1 de set. de 2012

MARTINI E O CRISTIANISMO ABERTO

Faleceu ontem (31/08) o cardeal jesuíta Carlo Maria Martini, destaque entre os católicos progressistas. O último contraponto à doutrina oficial foi a recusa ao prolongamento artificial de sua própria vida. Era um religioso que se atrevia a pensar: criticou em 2008 a encíclica "Humanae Vitae" do papa Paulo VI, que rejeitava a contracepção, considerando que a Igreja se "afastou muito das pessoas". Considerava também que uma "evolução" no âmbito do celibato dos padres era possível, sem que a Igreja de Roma renunciasse inteiramente ao tema, o que teria "consequências mais negativas que positivas".
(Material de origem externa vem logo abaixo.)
/-- PART_DELETE: the adoption of a record without the partition starts (R76, R301). -/
def claimPartDelete (c : Call) (s : State) : Meaning :=
  let n := c.fld 8 1
  let p := (partId? n).getD 0
  { holds :=
      c.passes s
        { used := [(8, 2)], p0 := true, config := true,
          bad := [(8, n = 0 || 63 < n), (9, 1 < c.fld 9 1)] } &&
      s.exists_ p && (!s.hasWork p || natBit (c.fld 9 1) 0),
    result := startAdoption c s (s.record.delPart p) }

/-- PART_MODIFY: the adoption of a record with the fields that MODIFY names starts (R75, R301). -/
def claimPartModify (c : Call) (s : State) : Meaning :=
  let n := c.fld 8 1
  let p := (partId? n).getD 0
  let cfg := (s.cfg p).getD PartCfg.initial
  let rights := natBit (c.fld 14 1) 0
  let strm := natBit (c.fld 14 1) 1
  let quota := natBit (c.fld 14 1) 2
  { holds :=
      c.passes s
        { used := [(8, 2), (12, 3), (16, 8)], p0 := true, config := true,
          bad := [(8, 63 < n), (9, 1 < c.fld 9 1), (12, strm && c.fld 12 2 = 0), (14, 7 < c.fld 14 1)] } &&
      s.exists_ p &&
      (!(rights && !natBit (c.fld 9 1) 0) ||
        ((s.part p).programs.isEmpty && (s.part p).spins.isEmpty && !s.unitsBusy p)) &&
      (!strm || ((maskEngines cfg.members).all (fun e => (s.win e p).idleFrom (c.fld 12 2)) &&
        !s.streamsOver p cfg.members (c.fld 12 2))),
    result := startAdoption c s (s.record.setPart p
      { cfg with expert := if rights then natBit (c.fld 9 1) 0 else cfg.expert,
                 streams := if strm then c.fld 12 2 else cfg.streams,
                 poolGib := if quota then c.fld 16 4 else cfg.poolGib,
                 stageGib := if quota then c.fld 20 4 else cfg.stageGib }) }

/-- PART_QUERY: the record's entry of a partition with its state; state 0 for one that does not exist (Table 3-3). -/
def claimPartQuery (c : Call) (s : State) : Meaning :=
  let n := c.fld 8 1
  let p := (partId? n).getD 0
  let cfg := (s.cfg p).getD PartCfg.initial
  { holds := c.passes s { used := [(8, 1)], bad := [(8, 63 < n)], deny := c.part ≠ 0 && n ≠ c.part.val },
    result := (s, .ok (if !s.exists_ p then rspFields [(8, 1, n)] else
      rspFields [(8, 1, n), (9, 1, bit cfg.expert + 2 * bit (p = 0)), (10, 2, cfg.members.toNat),
        (12, 2, (s.fencedOf p).toNat), (14, 2, cfg.streams), (16, 4, (s.win c.eng p).rstSeq.toNat),
        (20, 1, s.partState p), (24, 4, cfg.poolGib), (28, 4, cfg.stageGib)])) }

/-- PART_RESET: the reset of the partition starts, with this engine as the requesting one (Table 3-7). -/
def claimPartReset (c : Call) (s : State) : Meaning :=
  let n := c.fld 8 1
  let p := (partId? n).getD 0
  { holds := c.passes s { used := [(8, 2)], bad := [(8, 63 < n), (9, 1 < c.fld 9 1)], deny := c.part ≠ 0 && n ≠ c.part.val } &&
      s.exists_ p,
    result := (s.startReset p c.eng (c.fld 9 1 = 1) false, .ok []) }

/-- QOS_SET: the adoption of a record with the new weights and cap on the engines named starts (R70, R301). -/
def claimQosSet (c : Call) (s : State) : Meaning :=
  let n := c.fld 8 1
  let p := (partId? n).getD 0
  let mask := BitVec.ofNat 16 (c.fld 16 2)
  let es := enginesOr mask (s.members p)
  let cfg := (s.cfg p).getD PartCfg.initial
  { holds :=
      c.passes s
        { used := [(8, 5), (16, 2)], p0 := true, config := true, needs := mask,
          bad := [(8, 63 < n), (9, 3 < c.fld 9 1), (10, c.fld 10 1 = 0), (11, c.fld 11 1 = 0),
                (12, c.fld 12 1 = 0 || 100 < c.fld 12 1), (16, s.exists_ p && mask &&& ~~~cfg.members ≠ 0)] } &&
      s.exists_ p,
    result := startAdoption c s (s.record.setPart p
      { cfg with qos := cfg.qos.filter (fun q => !(q.2.1 = c.fld 9 1 && (maskEngines es).any (fun e => e.val = q.1))) ++
          (maskEngines es).map (fun e => (e.val, c.fld 9 1, byteAt c.cmd 10, byteAt c.cmd 11, byteAt c.cmd 12)) }) }

/-- QOS_QUERY: weights, cap, bucket, grant and stalls of one pool on this engine, and its tokens per tick (Table 3-9). -/
def claimQosQuery (c : Call) (s : State) : Meaning :=
  let n := c.fld 8 1
  let p := (partId? n).getD 0
  { holds := c.passes s { used := [(8, 2)], bad := [(8, 63 < n), (9, 3 < c.fld 9 1)], deny := c.part ≠ 0 && n ≠ c.part.val } &&
      s.exists_ p,
    result := (s, .ok (qosBytes ((s.win c.eng p).qos.toList.getD (c.fld 9 1) QosPool.reset) ++
      natLe 4 (s.poolTokens c.eng (c.fld 9 1)))) }

/-- REG_TENSOR: with no copier running the tensor is placed and registered, and the response gives its charge (R147). -/
def claimRegTensor (c : Call) (s : State) : Meaning :=
  let p := c.part
  let x := s.part p
  let cls := c.fld 12 1
  let parent := if dependentClass cls then (x.tensor? (c.fld 28 4)).filter (fun m => m.cls = 1) else none
  let t := askedTensor c x (s.members p) s.parity parent
  let done := s.registerAll p t
  { holds :=
      c.passes s
        { used := [(8, 25), (34, 2)],
          bad := [(8, c.fld 8 4 = 0 || (x.tensor? (c.fld 8 4)).isSome), (12, 6 < cls),
                (13, c.fld 13 1 ≠ 0xFF && !knownFormat (c.fld 13 1)), (14, 2 < c.fld 14 1),
                (15, if cls = 5 then 2 < c.fld 15 1 else c.fld 15 1 ≠ 0),
                (16, c.fld 16 8 = 0 || 2 ^ 40 < c.fld 16 8 * max 1 (c.fld 24 4)), (24, c.fld 24 4 = 0),
                (28, cls ≤ 6 && !dependentClass cls && c.fld 28 4 ≠ 0),
                (32, c.fld 32 1 ≠ 0 && !(12 ≤ c.fld 32 1 && c.fld 32 1 ≤ 24))] } &&
      !x.restoring && cls ≠ 4 && (!dependentClass cls || parent.isSome) && !badLayout c t (s.members p) parent &&
      x.tensors.length < 262144 && s.roomFor p t && !x.copying && done.isSome,
    result := (done.getD s, .ok (rspFields [(8, 8, t.charge)])) }

/-- REG_CLASS: the defaults of a class for tensors registered afterwards change (R148). -/
def claimRegClass (c : Call) (s : State) : Meaning :=
  let cls := c.fld 8 1
  { holds :=
      c.passes s
        { used := [(8, 3)],
          bad := [(8, 6 < cls), (9, !knownFormat (c.fld 9 1)), (10, 1 < c.fld 10 1)] } &&
      !(s.part c.part).restoring && (classFormats cls).contains (c.fld 9 1),
    result := (s.modPart c.part (fun x =>
        { x with classFmt := Vector.ofFn (fun i => if i.val = cls then c.fld 9 1 else x.classFmt[i]),
                 classTwin := Vector.ofFn (fun i => if i.val = cls then decide (c.fld 10 1 = 1) else x.classTwin[i]) }),
      .ok []) }

/-- STEP_POLICY: the policy is taken, and the PRECOND tensors that it needs are made (R149, R150). -/
def claimStepPolicy (c : Call) (s : State) : Meaning :=
  let p := c.part
  let x := s.part p
  let pol := c.cmd.drop 8
  let s1 := s.modPart p (fun x => x.takePolicy pol (if c.fld 22 1 = 1 then some (c.fld 16 6) else none))
  let done := s1.setPreconds p pol
  { holds := c.passes s { used := [(8, 15), (24, 40)], bad := policyBad c } && !x.restoring &&
      (!x.step.stepped || x.lastPolicy.all (fun q => policyShape q = policyShape pol)) &&
      (c.fld 22 1 ≠ 1 || !x.stepping) &&
      (c.fld 8 1 ≠ 0xFF || x.programs.any (fun g => g.handle.toNat = c.fld 60 4)) && done.isSome,
    result := (done.getD s, .ok []) }

/-- RESHAPE: with nothing to wait for, the contributor count and its map change (R285–R288). -/
def claimReshape (c : Call) (s : State) : Meaning :=
  let p := c.part
  let x := s.part p
  let new := c.fld 8 2
  let mode := c.fld 10 1
  let d := c.data.getD []
  { holds := !s.reshaping p &&
      c.passes s { used := [(8, 3)], desc := true, bad := [(8, new = 0 || 4096 < new), (10, 1 < mode)] } &&
      !x.restoring && x.policy.isSome && c.dlen = 2 * x.step.contributors && c.data.isSome &&
      !badMap (mapEntries d) new mode && !x.copying && x.step.phase ≠ 2 && x.step.phase ≠ 3 && !s.pushing p,
    result := (s.modPart p (fun x => x.reshape new mode (mapEntries d)), .ok (withDoneLen [] c.dlen)) }

/-- STATE_QUERY: a tensor's registration, a rider's length, the step, or the contributors that are missing, which go to the
host buffer (06). -/
def claimStateQuery (c : Call) (s : State) : Meaning :=
  let x := s.part c.part
  let sel := c.fld 8 1
  let id := c.fld 12 4
  { holds :=
      c.passes s
        { used := [(8, 1), (12, 4)], desc := sel = 3,
          bad := [(8, 3 < sel), (12, (sel = 1 && 4095 < id) || (2 ≤ sel && id ≠ 0))] } && !x.restoring &&
      (sel ≠ 0 || (x.tensor? id).isSome) && (sel ≠ 1 || (assocGet x.riders id).isSome),
    result := match sel with
      | 0 => (s, .ok ((x.tensor? id).elim [] (fun t => rspFields [(8, 1, t.cls), (9, 1, t.fmt), (10, 1, bit t.twin),
          (11, 1, t.hostFmt), (16, 8, t.rows), (24, 4, t.cols), (28, 4, t.parent.toNat), (32, 8, t.charge),
          (40, 1, bit (!t.poison.isEmpty)), (41, 1, bit (x.preconditioned t))])))
      | 1 => (s, .ok (rspFields [(16, 4, (assocGetD x.riders id []).length)]))
      | 2 => (s, .ok (rspFields [(16, 6, x.step.completed), (24, 1, x.step.phase), (28, 4, min x.step.skip 0xFFFFFFFF),
          (32, 2, x.step.contributors)]))
      | _ => writeBuffer c s x.missing [] }

/-- TENSOR_DROP: with no step and no copier a tensor without dependants goes, and its space is free. -/
def claimTensorDrop (c : Call) (s : State) : Meaning :=
  let p := c.part
  let x := s.part p
  let id := c.fld 8 4
  { holds := c.passes s { used := [(8, 4)] } && !x.restoring && (x.tensor? id).isSome &&
      (x.dependants (BitVec.ofNat 32 id)).isEmpty && !x.stepping && !x.copying,
    result := (s.unregister p (fun t => t.id.toNat = id), .ok []) }

/-- EPOCH_CUT: the cut is declared, and the command waits for its instant (R181, R186). -/
def claimEpochCut (c : Call) (s : State) : Meaning :=
  let p := c.part
  let kind := c.fld 8 1
  let commit := natBit (c.fld 9 1) 1
  let drain := natBit (c.fld 9 1) 0 || commit
  { holds := c.passes s { used := [(8, 2)], bad := [(8, 2 < kind), (9, 3 < c.fld 9 1)], step9 := drain } &&
      !(s.part p).restoring && (s.cutChecks p kind drain).all (fun q => !q.1),
    result := (s.declareCut p { eng := c.eng, key := some c.key, kind := kind, drain := drain, commit := commit, gates := 0,
                                final := false, reseed := false }, .wait .cutInstant) }

/-- EPOCH_COMMIT: an epoch that is not committed starts to drain with COMMIT; the response gives the campaign. -/
def claimEpochCommit (c : Call) (s : State) : Meaning :=
  let p := c.part
  let n := c.fld 8 6
  let ep := (s.part p).epoch? n
  let committed := ep.any (fun q => q.state = 5)
  let s1 := if committed then s else s.startDrain p n true
  { holds := c.passes s { used := [(8, 6)], step9 := true } && !(s.part p).restoring && ep.isSome &&
      !ep.any (fun q => q.state = 6) && !(s.eng c.eng).clock.suspect &&
      (committed || !ep.any (fun q => q.campaign.isNone) || !s.campaignsFull),
    result := (s1, .ok (campaignField (((s1.part p).epoch? n).bind Epoch.campaign))) }

/-- EPOCH_RELEASE: the epoch, or with CHAIN the epochs that rest on it too, are released. -/
def claimEpochRelease (c : Call) (s : State) : Meaning :=
  let p := c.part
  let x := s.part p
  let n := c.fld 8 6
  let chain := natBit (c.fld 14 1) 0
  let gone := if chain then x.chainFrom n else [n]
  { holds := c.passes s { used := [(8, 7)], bad := [(14, 1 < c.fld 14 1)] } && !x.restoring &&
      (x.epoch? n).isSome && (chain || x.epochs.all (fun ep => !(ep.kind = 2 && ep.base = n && ep.state ≠ 5))),
    result := (gone.foldl (fun s k => s.releaseEpoch p k) s, .ok (rspFields [(8, 1, gone.length)])) }

/-- EPOCH_QUERY: one epoch in flight, or the partition's epochs, next number, last commit and cut, and generation. -/
def claimEpochQuery (c : Call) (s : State) : Meaning :=
  let p := c.part
  let x := s.part p
  let sel := c.fld 8 1
  { holds := c.passes s { used := [(8, 1), (12, 6)], bad := [(8, 1 < sel), (12, sel = 1 && c.fld 12 6 ≠ 0)] } &&
      !x.restoring && (sel ≠ 0 || (x.epoch? (c.fld 12 6)).isSome),
    result := (s, .ok (if sel = 0 then
        (x.epoch? (c.fld 12 6)).elim [] (fun ep => rspFields [(8, 1, ep.state), (9, 1, ep.kind),
          (10, 1, s.copyPct ep), (11, 1, ep.drainPct), (12, 2, ep.campaign.getD 0xFFFF), (16, 6, ep.base),
          (24, 8, ep.cutTime.toNat), (32, 6, ep.image.completed), (40, 8, ep.rawBytes),
          (48, 8, (ep.shards.map Shard.codedLen).sum), (56, 8, ep.commitTime.toNat)])
      else rspFields [(8, 1, x.epochs.length), (9, 1, bit x.exhausted + 2 * bit (s.lends p) + 4 * bit (!x.deltaOk)),
        (16, 6, if x.exhausted then 0 else x.nextEpoch), (24, 6, x.lastCommitted), (32, 6, x.lastCut),
        (40, 4, x.gen.getD 0xFFFFFFFF)])) }

/-- REBASE: a new generation of the partition is opened in the store. -/
def claimRebase (c : Call) (s : State) : Meaning :=
  let p := c.part
  let done := (s.openGen p).toOption
  { holds := c.passes s { split := true, step9 := true } && !(s.part p).restoring &&
      (s.part p).epochs.isEmpty && done.isSome,
    result := (done.getD s, .ok (rspFields [(8, 4, ((done.getD s).part p).gen.getD 0xFFFFFFFF)])) }

/-- RESTORE_OPEN: a session opens on the chain of epochs up to the one named, whose manifests all verify (R289, R294). -/
def claimRestoreOpen (c : Call) (s : State) : Meaning :=
  let p := c.part
  let x := s.part p
  let gen := c.fld 8 4
  let replace := natBit (c.fld 18 1) 0
  let mslot := c.fld 19 1
  let dslot := if c.fld 20 1 = 0xFF then none else some (c.fld 20 1)
  let n := if c.fld 12 6 = 0 then s.latestEpoch gen else c.fld 12 6
  let chain := if s.genReadable gen then s.epochChain gen 16 n else none
  let rs := chain.getD []
  let ms := rs.map s.readManifest
  let key := (s.keyOf c.eng p mslot 2).map KeySlot.key
  let m := ms.getLast?.getD []
  let ses : Restore :=
    { state := 1, gen := gen, n := n, chain := ms, replace := replace, dslot := dslot, mslot := mslot, map := [],
      contributors := 0, mode := 0, cmap := [], replay := 0, until_ := 0, strict := false, campaign := none, paid := 0,
      status := .ok, poisoned := 0, loaded := 0, records := 0,
      rawTotal := (ms.flatMap manifestShards |>.map (fun h => field h 32 8)).sum }
  { holds :=
      c.passes s
        { used := [(8, 13)], step9 := true,
          bad := [(18, 1 < c.fld 18 1), (19, 63 < mslot), (20, 63 < c.fld 20 1 && c.fld 20 1 ≠ 0xFF)] } &&
      (x.tensors.isEmpty || replace) && x.restore.isNone && x.reshard.isNone && !s.hasCampaign p &&
      (!replace || x.epochs.isEmpty) && chain.isSome && key.isSome &&
      ms.all (fun m => field m 31 1 ≠ 1 || (dslot.bind (fun d => s.dataKeyOn c.eng p d m)).isSome) &&
      (rs.zip ms).all (fun q => manifestFits q.2 q.1 && key.any (fun k => sealFits q.2 k)) &&
      (s.superblockOf 0).all (fun b => field b 10 2 ≤ 1) && ms.all (fun m => !manifestOdd m),
    result := (s.modPart p (fun x => { x with restore := some ses }),
      .ok (rspFields [(8, 6, n), (14, 1, field m 22 1), (16, 4, field m 52 4),
        (20, 4, (ms.map (fun m => field m 56 4)).sum), (24, 8, field m 80 8), (32, 8, field m 88 8),
        (40, 6, field m 40 6), (46, 2, field m 46 2), (48, 1, field m 30 1)])) }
Amigo pessoal de João Paulo II, discordou dele em algumas questões, sobretudo morais. Trocou correspondência pública com o escritor ateu Umberto Eco, sobre a fé. Em 1999 "teve um sonho": convocar um novo Concílio, um Vaticano III, porque achava que o Vaticano II já estava obsoleto. Em 2007 afirmou que não realizaria a missa em latim, quando foi autorizada novamente pela Igreja sob o papado de Bento XVI. O cardeal também levantou objeções ao livro Jesus de Nazaré, do atual papa, e defendeu posições abertas com relação à bioética e à união de divorciados e de gays.

Ao mesmo tempo, foi um homem de Igreja, cultor da "Palavra de Deus", da meditação, da oração, da eucaristia. Martini nasceu em 1927, em Milão, na Itália. Entrou para a Companhia de Jesus em 1944 e foi ordenado presbítero em 1952. Formado em Teologia pela Universidade Gregoriana de Roma, em 1958, foi depois reitor desta Universidade. Desde 1962, foi também professor e diretor do Pontifício Instituto Bíblico, em Roma. Tornou-se arcebispo de Milão em 1979 e em 1983 foi nomeado cardeal pelo papa João Paulo II. Durante sua atuação no episcopado milanês, desenvolveu intensa atividade pastoral, muito especialmente no diálogo com a sociedade secularizada, os não crentes e as outras religiões.

Martini terminou sua vida em uma modesta acomodação na comunidade dos jesuítas em Gallarate, na Itália, onde no último dia 8 de agosto ainda declarou que a Igreja, em relação ao mundo, "está atrasada uns 200 anos e precisa se sacudir"."... Aconselho o papa e os bispos a procurar 12 pessoas fora de série para os postos de direção. Pessoas que estejam perto dos pobres e que estejam cercadas por jovens e que experimentam coisas novas. Precisamos do confronto com pessoas que ardem, de modo que o espírito possa se difundir por toda parte", reiterou.

Veja aqui a sua última entrevista.
Leia mais aqui, no artigo que Faustino Teixeira
escreveu quando o cardeal Martini se despediu de sua coluna no jornal.
E descubra aqui, com o Conselho Federal de Medicina, porque Martini dissentiu da posição
oficial da Igreja de Roma sobre bioética.

Um comentário:

  1. “O padre Karl Rahner usava de bom grado a imagem das brasas que se escondem sob as cinzas. Eu vejo na Igreja de hoje tantas cinzas sobre as brasas que muitas vezes me assola uma sensação de impotência. Como se pode livrar as brasas das cinzas de modo a revigorar a chama do amor? Em primeiro lugar, devemos procurar essas brasas. Onde estão as pessoas individuais cheias de generosidade como o bom samaritano? Que têm fé como o centurião romano? Que são entusiastas como João Batista? Que ousam o novo como Paulo? Que são fiéis como Maria de Mágdala? (...) A Igreja deve reconhecer os próprios erros e deve percorrer um caminho radical de mudança, começando pelo papa e pelos bispos. Os escândalos da pedofilia nos levam a tomar um caminho de conversão. As questões sobre a sexualidade e sobre todos os temas que envolvem o corpo são um exemplo disso. Estes são importantes para todos e, às vezes, talvez, são até importantes demais. Devemos nos perguntar se as pessoas ainda ouvem os conselhos da Igreja em matéria sexual. A Igreja ainda é uma autoridade de referência nesse campo ou somente uma caricatura na mídia?” (Carlo Maria Martini, Diálogos Noturnos em Jerusalém: sobre o risco da fé, editado pela Paulus/PUC-RJ em 2008).